_What this task involves_
Only the lines from the one containing "realignment that finds" through the one containing "let src := s.fixSource" should be printed, exactly as they appear below, with both ends included.

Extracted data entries
/-- R19, R21: the generator at the meridian `m` of tick `n` after action 3: a changed source, a realignment, the
result of a window that closed before its meridian, or the window that is still open. DESIGN CHOICE (log 50): a
realignment that finds FIX_SOURCE 0 applied at its meridian is dropped, and what the old of two sources put into the
window of this meridian counts in it. -/
def State.openTick (s : State) (n m oldSource : Nat) : State :=
  let src := s.fixSource
  let s := if src == oldSource then s
    else s.setTick (fun k => { k with missCount := 0, gen := if src == 0 then .freeRun else .pullIn })
  let realign := s.tick.realignAt.any (· ≤ n) && src != 0
  let w := s.tick.window
  let s := s.setTick (fun k => { k with
    slew := 0, error := 0, status := .none, next := none, realignTick := realign, realignFound := false,
    realignAt := k.realignAt.filter (fun r => !(r ≤ n)) })
  if src == 0 then s.setTick (fun k => { k with next := some (m + s.period), window := { Window.zero with closed := true } })
  else if realign then s.setTick (fun k => { k with window := { Window.zero with closed := true } })
  else if w.center == m && w.closed then s.closeWindow
  else if w.center == m then s
  else s.setTick (fun k => { k with window := s.newWindow m false })

/-- R23 action 2 and the counts of the new tick. -/
def State.stepTick (s : State) (n m : Nat) : State :=
  let gen := if s.tick.realignFound then .locked else s.tick.gen
  s.setTick (fun k => { k with
    tick := n, nextTick := n + 1, started := true, startSearch := false, meridian := m,
    history := ((n, m) :: k.history).take 128, gen := gen, outcomes := outcomesZero, faults := 0,
    framesDropped := 0, camDone := [], marked := false })

/-- R272: what the binnacle keeps of the tick just closed. -/
def State.closeBinnacle (s : State) (n : Nat) : State :=
  { s with bin := { s.bin with
    safetyInLast := s.bin.safetyInTick, safetyInTick := 0, normalAtLast := s.bin.normalSince,
    normalSince := s.bin.state == .normal, ends := s.bin.ends.filter (fun e => n ≤ e.due + 2) } }

/-- R38: LEASE_REMAINING at a meridian: frozen while a handover is pending (R41); NOTIFY LEASE_WARNING at 2 on the
owner port (R39). -/
def State.decrementLease (s : State) : State :=
  match s.own.owner with
  | none => s
  | some p =>
    if s.own.state != .owned || s.own.lease == 0 then s
    else
      let s := { s with own := { s.own with lease := s.own.lease - 1 } }
      if s.own.lease == 2 then s.notifyOn p evLeaseWarning 0 s.stampNow (leBytes 1 2) else s

/-- R98: what ingest counts by the tick starts anew. -/
def State.openIngest (s : State) (m : Nat) : State :=
  let s := s.forgetDrops m
  { s with ingest := { s.ingest with slots := s.ingest.slots.map (fun x =>
      { x with bytesInTick := 0, overGuarantee := false }) } }

/-- What happens at the meridian `m` before action 2 (R23, R29, R90, R180): counters are latched, frames that end at a
meridian end, jobs are carried, and the report of the tick that closes is drafted. The first meridian closes no tick
(R13), but frames under way end at it as at any other (R90). -/
def State.closeTick (s : State) (m : Nat) : State :=
  let latched := s.snapshot
  let s := s.endTickFrames m
  if !s.tick.started then s
  else
    let s := s.carryAll s.tick.tick (m - s.tick.meridian)
    s.setTick (fun k => { k with closing := some (s.draft m latched) })

/-- R263: whether the interval between two meridians is outside the monitor's window, with the period in force when
the tick between them opened (DEDUCED, log 46). -/
def State.tickLate (s : State) (m0 m1 : Nat) : Bool :=
  m1 < m0 + s.tick.shortest || m0 + s.tick.longest < m1

/-- R263: the monitor's bounds for the tick that opens. -/
def State.openMonitor (s : State) : State :=
  s.setTick (fun k => { k with shortest := Look.pMin s.valAt, longest := 2 * s.period + 100000 })

/-- R23: the meridian `m` of tick `n`. -/
def State.meridian (s : State) (n m : Nat) : State :=
  let old := s
  let closes := s.tick.started
  let late := closes && s.tickLate s.tick.meridian m
  let s := s.closeTick m
  let s := (s.stepTick n m).closeBinnacle n
  let before := s
  let s := s.applyStaged n
  let s := s.settleUnits before m (n - 1) (m - old.tick.meridian)
  let s := if closes && s.ingestRuns then s.closeSets old.tick.tick old.tick.meridian m else s
  let s := (s.openTick n m old.fixSource).openMonitor.decrementLease
  let s := (s.openIngest m).returnBuffers n
  let s := (List.range 8).foldl State.missTile s.refill
  let s := if late then s.raise (Detection.plain 1 0x0A 255 255) else s
  (s.submitAll n).dispatch

/-- R14, R21, R23: the meridian that the generator has fixed arrives; its actions run at `t`. -/
def doMeridian (t : Nat) (s : State) : State :=
  match s.tick.next with
  | none => s
  | some m =>
    if !s.genRuns || t < m then s
    else (((s.advanceCharged m).meridian s.tick.nextTick m).advanceCharged t).setTick (fun k => { k with ranAt := t })

def execMeridian (t : Nat) (s : State) : Host.Outcome State Fault Refusal := .next (doMeridian t s)

/-! ## Camera triggers (R28) -/

/-- Whether output `n` pulses in the present tick. -/
def State.camDue (s : State) (n : Nat) : Bool :=
  s.genRuns && s.tick.started && s.flagAt (Adr.camTrigEnable n) &&
    s.tick.tick % (max 1 (s.numAt (Adr.camTrigDivide n))) == s.numAt (Adr.camTrigPhase n)

/-- The level of output `n` at its pulse, or between pulses (R28): CAM_TRIG_POLARITY 0 is active high. -/
def State.camLevel (s : State) (n : Nat) (active : Bool) : Bool := active == (s.numAt (Adr.camTrigPolarity n) == 0)

/-- R21, R28: the pulse starts OFFSET after the meridian, or when the meridian's actions ran where that is later, and
lasts WIDTH. -/
def doCamTrigPulse (n : Fin 8) (s : State) : State :=
  if !(s.camDue n.val) || s.tick.camDone.contains n.val then s
  else
    let at_ := max (s.tick.meridian + s.numAt (Adr.camTrigOffset n.val)) s.tick.ranAt
    let s := s.advanceCharged at_
    (s.setTick (fun k => { k with
      camActive := modifyAt k.camActive n.val (fun _ => some (at_ + s.numAt (Adr.camTrigWidth n.val) * 1000)),
      camDone := k.camDone ++ [n.val] })).emit (.camTrig n.val (s.camLevel n.val true))

def execCamTrigPulse (n : Fin 8) (s : State) : Host.Outcome State Fault Refusal := .next (doCamTrigPulse n s)

/-- R28: the pulse of output `n` ends. -/
def doCamTrigPulseEnd (n : Fin 8) (s : State) : State :=
  match nth s.tick.camActive n.val none with
  | none => s
  | some e =>
    let s := s.advanceCharged e
    (s.setTick (fun k => { k with camActive := modifyAt k.camActive n.val (fun _ => none) })).emit
      (.camTrig n.val (s.camLevel n.val false))

def execCamTrigPulseEnd (n : Fin 8) (s : State) : Host.Outcome State Fault Refusal := .next (doCamTrigPulseEnd n s)

/-! ## The tick report (R29, R30) -/

/-- OUTCOMES of a report; partitions that are not enabled read 0. -/
def State.outcomeBytes (s : State) (d : Draft) : Bytes :=
  (d.outcomes.zipIdx.map (fun (e : List Nat × Nat) =>
    if s.flagAt (Adr.partEnable e.2) then (e.1.map (fun x => leBytes 2 (min x 65535))).flatten
    else List.replicate 16 0)).flatten

/-- R29: the bytes of a report. -/
def State.reportBytes (s : State) (d : Draft) : Bytes :=
  leBytes 8 d.tick ++ leBytes 8 d.meridian ++ leBytes 4 d.length ++ leBytes 4 (ofSigned 32 d.slew) ++
    leBytes 4 (ofSigned 32 d.error) ++ leBytes 1 d.status.code ++ leBytes 1 d.gen.code ++ leBytes 1 d.missCount ++
    leBytes 1 d.flags ++ s.outcomeBytes d ++ leBytes 2 (min d.faults 65535) ++ leBytes 2 0 ++
    leBytes 4 (min d.framesDropped (2 ^ 32 - 1)) ++ leBytes 8 d.gptpOffset ++ leBytes 2 d.snapshot.length ++
    List.replicate 6 0 ++ leBytes 8 d.tick ++
    (d.snapshot.map (fun e => leBytes 4 e.1 ++ leBytes 4 0 ++ leBytes 8 e.2)).flatten

/-- R30, R233: a report in host memory: TICK_NUMBER_TAIL after every other byte, then vector 37. -/
def State.reportToHost (s : State) (n : Nat) (b : Bytes) : State :=
  let a := s.numAt Adr.hostAddr + n % (s.numAt Adr.ringEntries) * 1024
  let s := s.hostWrite a (b.take 120)
  let s := if b.length ≤ 128 then s else s.hostWrite (a + 128) (b.drop 128)
  (s.hostWrite (a + 120) (slice b 120 8)).sendVector 37

/-- Whether a job that the latest meridian ends, at CARRY_LIMIT or TF_PARK_TIMEOUT, has not ended yet (R180, R181,
R209). -/
def State.limitPending (s : State) : Bool :=
  s.queues.zipIdx.any (fun e => e.1.jobs.any (fun j => s.overLimit j || s.parkOver e.2 j))

/-- R29: the report of the tick just closed is published, after the records of the jobs that ended in it. -/
def doTickReport (t : Nat) (s : State) : State :=
  let s := s.advance t
  match s.tick.closing with
  | none => s
  | some d =>
    if s.dormant || s.limitPending || !(s.recordsOut d.tick) then s
    else
      let b := s.reportBytes d
      let s := s.setTick (fun k => { k with closing := none, lastReport := b })
      if bitAt (s.numAt Adr.tickCtrl) 1 && s.hostOpen then s.reportToHost d.tick b else s

def execTickReport (t : Nat) (s : State) : Host.Outcome State Fault Refusal := .next (doTickReport t s)

/-! ## gPTP (R10 to R12) -/

def State.setGptp (s : State) (f : Gptp → Gptp) : State := s.setTick (fun k => { k with gptp := f k.gptp })

/-- Whether gPTP messages of a port and domain are processed. -/
def State.gptpListens (s : State) (ethPort domain : Nat) : Bool :=
  !s.dormant && s.numAt Adr.timeSource == ethPort + 1 && s.numAt Adr.gptpDomain == domain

_The completed task_
realignment that finds FIX_SOURCE 0 applied at its meridian is dropped, and what the old of two sources put into the
window of this meridian counts in it. -/
def State.openTick (s : State) (n m oldSource : Nat) : State :=
  let src := s.fixSource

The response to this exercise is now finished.